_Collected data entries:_
-- ==== Sys2Proof/Machine/Debug.lean ====
section
/-!
DEFINITION. The debug window, as events (spec/29 R374).
-/
namespace Sys2Proof.Machine

/-! ## The selection (Table 29.7) -/

/-- DBGSEL register n. -/
def State.dbgsel (s : State) (n : Nat) : Nat := (mget 0 s.host.dbgsel n).toNat
/-- Is a feed context selected? -/
def State.dbgFeed (s : State) : Bool := bits (s.dbgsel 3) 5 1 == 1
/-- The selected crew, or the feed context's number. -/
def State.dbgCrew (s : State) : Nat := if s.dbgFeed then feedCrew else bits (s.dbgsel 3) 0 5

/-- The selected block. -/
def State.dbgBlock (s : State) : Option Nat :=
  (s.disp.blocks.find? fun x => x.st != .complete && x.lin == s.dbgsel 2 && s.ctxOf x.id == s.dbgsel 0 && (s.launchOf x.id).id == s.dbgsel 1).map fun x => x.id

/-- May the state of the selection be written: the crew is HALTED, or an entry of its block awaits service? A crew under STEP is not HALTED until it has
issued, nor does its entry await service meanwhile (log 38). -/
def State.dbgOpens (s : State) (b c : Nat) : Bool :=
  (((s.faultsOf b c).any fun f => f.inspect) && !s.stepping b c) ||
    s.sch.faults.any fun f => f.blk == b && f.written && !f.served && !s.stepping b f.crewNo

/-- DBGSEL0_WRITE (R374): a context is selected, and DBGSTAT.ERR is cleared. -/
def execDbgsel0Write (v : Word) (s : State) : Host.Outcome State Fault Refusal :=
  if !s.open' then .next s
  else .next { s with host := { s.host with dbgsel := mput 0 s.host.dbgsel 0 (v &&& 0x7F), dbgErr := false } }

/-! ## Commands -/

/-- Act on the selected crew, where there is one that awaits service; one of a stopped level has stopped (R204). -/
def State.dbgDo (s : State) (act : Nat → Nat → State) : State :=
  match s.dbgBlock with
  | some b => if s.open' && s.dbgOpens b s.dbgCrew then act b s.dbgCrew else s
  | none => s

/-- DBG_RESUME (R374): the crew continues from its state as it now stands. -/
def execDbgResume (s : State) : Host.Outcome State Fault Refusal :=
  .next (s.dbgDo fun b c => ((s.faultsOf b c).foldl (fun t f => t.continueFault f false) s).watchSync b)

/-- A crew's fault gives way to a step: a HALTED crew's threads stand among the bundles; the entry of a block in swap mode is served as RESUME serves it. -/
def State.stepOn (s : State) (f : FaultRec) : State :=
  let u : Bundle := { blk := f.blk, feed := f.feed, pc := f.pc, clause := f.clause, members := f.threads, wait := .ready, since := s.now, pass := false, adv := 0 }
  let u := if f.nextWord then u.step f.words s.now else u
  if !f.inspect then s.continueFault f false
  else
    let t := if f.moved then s else s.addBundles [u]
    { t with sch := { t.sch with faults := t.sch.faults.map fun (g : FaultRec) => if g.id == f.id then { g with moved := true, threads := [], nextWord := false } else g } }

/-- DBG_STEP (R374): the selected crew issues one instruction, and then halts (`State.stepUsed`); a block that is off its core first comes back. -/
def execDbgStep (s : State) : Host.Outcome State Fault Refusal :=
  .next (s.dbgDo fun b c =>
    if (s.launchOf b).stopped then s
    else
      let t := (s.faultsOf b c).foldl (fun t f => t.stepOn f) s
      { t with host := { t.host with dbgStep := (b, c) :: t.host.dbgStep.filter fun e => e != (b, c) } })

/-- DBG_KILL (R374, Table 23.4): the block is killed. -/
def execDbgKill (s : State) : Host.Outcome State Fault Refusal := .next (s.dbgDo fun b _ => s.killBlock b)

/-! ## Writes to the state (Table 29.8) -/

/-- The 64-bit view of a partial (R49). -/
def Partial.view (x : Partial) : Nat :=
  (x.p % 2 ^ 36).toNat + ((x.e.getD 0) % 2 ^ 10).toNat * 2 ^ 36 + (if x.e.isNone then 2 ^ 46 else 0) + x.s % 64 * 2 ^ 47 + x.nan.toNat * 2 ^ 53 +
    x.pinf.toNat * 2 ^ 54 + x.ninf.toNat * 2 ^ 55
/-- The partial of a view. -/
def Partial.ofView (v : Nat) : Partial :=
  { p := sext (bits v 0 36) 36, e := if bits v 46 1 = 1 then none else some (sext (bits v 36 10) 10), s := bits v 47 6, nan := bits v 53 1 == 1,
    pinf := bits v 54 1 == 1, ninf := bits v 55 1 == 1 }

/-- The high or low word of a 64-bit value replaced. -/
def putHalf (old : Nat) (hi : Bool) (v : Nat) : Nat := if hi then old % 2 ^ 32 + v * 2 ^ 32 else old / 2 ^ 32 * 2 ^ 32 + v

/-- A thread leaves wherever it stands: its bundle, its bin, its fault record. -/
def State.takeThread (s : State) (b : Nat) (m : Member) : State :=
  { s with sch := { s.sch with
    bundles := (s.sch.bundles.map fun (u : Bundle) => if u.blk == b && !u.feed then { u with members := u.members.filter fun x => x != m } else u)
      |>.filter fun (u : Bundle) => u.feed || !u.members.isEmpty
    bins := (s.sch.bins.map fun (n : Bin) => if n.blk == b && n.qtr == crewQtr m.crew then
        { n with entries := n.entries.filter fun e => !(e.lane == m.lane && e.slot == crewSlot m.crew) } else n)
      |>.filter fun (n : Bin) => !n.entries.isEmpty
    faults := s.sch.faults.map fun (f : FaultRec) => if f.blk == b && !f.feed then { f with threads := f.threads.filter fun x => x != m } else f } }

/-- A thread continues at another PC, which must name a header word. -/
def State.putPc (s : State) (b c l : Nat) (pc : Word) : State :=
  if c = feedCrew then
    if l ≠ 0 then s
    else
      { s with sch := { s.sch with
        bundles := s.sch.bundles.map fun (u : Bundle) => if u.blk == b && u.feed then { u with pc := pc, clause := none, wait := .ready } else u
        faults := s.sch.faults.map fun (f : FaultRec) => if f.blk == b && f.feed then { f with pc := pc, clause := none, nextWord := false } else f } }
  else if !(s.regs.crewSt b c).live.getLsbD l then s
  else
    let u : Bundle := { blk := b, feed := false, pc := pc, clause := none, members := [⟨l, c⟩], wait := .ready, since := s.now, pass := false, adv := 0 }
    (s.takeThread b ⟨l, c⟩).addBundles [u]

/-- LIVEMASK in the debug window's STATE view (Table 29.8): a lane that leaves it has no thread any more; one that enters stands where the crew's first fault
record stands. Table 13.3 calls LIVEMASK RO; that a debugger may write it all the same is the model's choice (log 38). -/
def State.putLive (s : State) (b c : Nat) (v : Word) : State :=
  let old := (s.regs.crewSt b c).live
  let gone := ((List.range 32).filter fun l => old.getLsbD l && !v.getLsbD l).map fun l => (⟨l, c⟩ : Member)
  let fresh := ((List.range 32).filter fun l => !old.getLsbD l && v.getLsbD l).map fun l => (⟨l, c⟩ : Member)
  let t := gone.foldl (fun t m => t.takeThread b m) s
  let t := t.setRegs (t.regs.setCrew b c { t.regs.crewSt b c with live := v })
  let t := match (t.faultsOf b c).head? with
    | some f => { t with sch := { t.sch with faults := t.sch.faults.map fun (g : FaultRec) => if g.id == f.id then { g with threads := laneSort (g.threads ++ fresh) } else g } }
    | none => t
  (t.recheck b).noteOver b

/-- Crew state words at 0x2_0108 (R116, R118, R41, Table 13.5): a value that WINB, WRSR or CPART would refuse leaves the register. -/
def State.putCrewWord (s : State) (b c i : Nat) (v : Word) : State :=
  let x := s.regs.crewSt b c
  let set := fun (y : CrewSt) => s.setRegs (s.regs.setCrew b c y)
  match i with
  | 0 => if v.toNat % 8 ≠ 0 || x.abnd < v.toNat + 64 then s else set { x with wb := v.toNat }
  | 1 => if v.toNat % 8 ≠ 0 || v.toNat < x.wb + 64 || (s.launchOf b).regs < v.toNat then s else set { x with abnd := v.toNat }
  | 2 => if v = 0 || 5 < v.toNat then s else set { x with cpart := v.toNat }
  | 3 => if v &&& ~~~7 != 0 then s else set { x with cfpm := v }
  | 4 => if v &&& ~~~31 != 0 then s else set { x with cfps := v }
  | _ => s.putLive b c v

/-- The call state of a lane: depth and h. Entries that h newly counts are free values (log 3). -/
def State.putCall (s : State) (b c l : Nat) (v : Word) : State :=
  let d := bits v.toNat 0 7
  let h := bits v.toNat 8 3
  let x := s.regs.callSt b c l
  if min d 4 < h || 4 + (s.launchOf b).calldepth < d then s
  else
    let more := (List.range (h - x.hw.length)).map fun i =>
      ((x.rest.find? fun e => e.1 == x.hw.length + i).map fun e => e.2).getD ((Config.freeValue (s.clk.free + i)).setWidth 32)
    let more' := ((List.range x.hw.length).zip x.hw).drop h ++ x.rest.filter fun e => decide (h ≤ e.1)
    let t := s.setRegs (s.regs.setCall b c l { depth := d, hw := x.hw.take h ++ more, rest := more' })
    { t with clk := { t.clk with free := t.clk.free + more.length } }

/-- Return-stack entry j is written, be it counted in h or not. -/
def CallSt.putEntry (x : CallSt) (j : Nat) (v : Word) : CallSt :=
  if j < x.hw.length then { x with hw := x.hw.set j v } else { x with rest := (j, v) :: x.rest.filter fun e => e.1 != j }

/-- A word of the selected crew's state is written, by its offset in Table 29.8. -/
def State.dbgPut (s : State) (b c off : Nat) (v : Word) : State :=
  let l := s.launchOf b
  let feed := c == feedCrew
  let i := off / 4
  let lane := i % 32
  if off % 4 ≠ 0 then s
  else if off < 0x20000 then (if feed || l.regs ≤ i / 32 then s else s.setRegs (s.regs.setCell b c (i / 32) lane v))
  else if off < 0x20100 then s.setRegs (s.regs.setK b c (i % 64) v)
  else if off = 0x20100 then s.setRegs ((List.range 4).foldl (fun r n => r.setQ b c n (v.getLsbD n)) s.regs)
  else if 0x20108 ≤ off && off < 0x20120 then (if feed then s else s.putCrewWord b c ((off - 0x20108) / 4) v)
  else if 0x20200 ≤ off && off < 0x20280 then s.putPc b c lane v
  else if 0x20280 ≤ off && off < 0x20300 then
    (if feed then s else s.setRegs ((List.range 8).foldl (fun r n => r.setP b c lane n (v.getLsbD n)) s.regs))
  else if 0x20300 ≤ off && off < 0x20380 then (if feed && lane != 0 then s else s.putCall b c lane v)
  else if 0x20400 ≤ off && off < 0x20600 then
    let ln := (off - 0x20400) / 16
    let j := i % 4
    let x := s.regs.callSt b c ln
    if feed && ln != 0 then s else s.setRegs (s.regs.setCall b c ln (x.putEntry j v))
  else if 0x40000 ≤ off && off < 0x60000 then
    let n := (off - 0x40000) / 8
    let abnd := (s.regs.crewSt b c).abnd
    let cell := abnd + 32 * (n / 1024) + n % 32
    let row := n / 32 % 32
    if feed || l.regs < abnd + 32 * (n / 1024 + 1) then s
    else s.setRegs (s.regs.setPart b c cell row (Partial.ofView (putHalf (s.regs.part b c cell row).view (i % 2 == 1) v.toNat)))
  else s

/-- DBG_STATE_WRITE (R374): accepted while the crew is HALTED or its block awaits service; any other write is ignored and sets
DBGSTAT.ERR. -/
def execDbgStateWrite (off : Nat) (v : Word) (s : State) : Host.Outcome State Fault Refusal :=
  if !s.open' then .next s
  else match (s.dbgBlock.filter fun b => s.dbgOpens b s.dbgCrew) with
    | some b => .next (s.dbgPut b s.dbgCrew off v)
    | none => .next { s with host := { s.host with dbgErr := true } }

end Sys2Proof.Machine
end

_What this task involves:_ Gather all lines with the string "first" from the data.

_Exercise output:_
/-- DBG_STEP (R374): the selected crew issues one instruction, and then halts (`State.stepUsed`); a block that is off its core first comes back. -/
/-- LIVEMASK in the debug window's STATE view (Table 29.8): a lane that leaves it has no thread any more; one that enters stands where the crew's first fault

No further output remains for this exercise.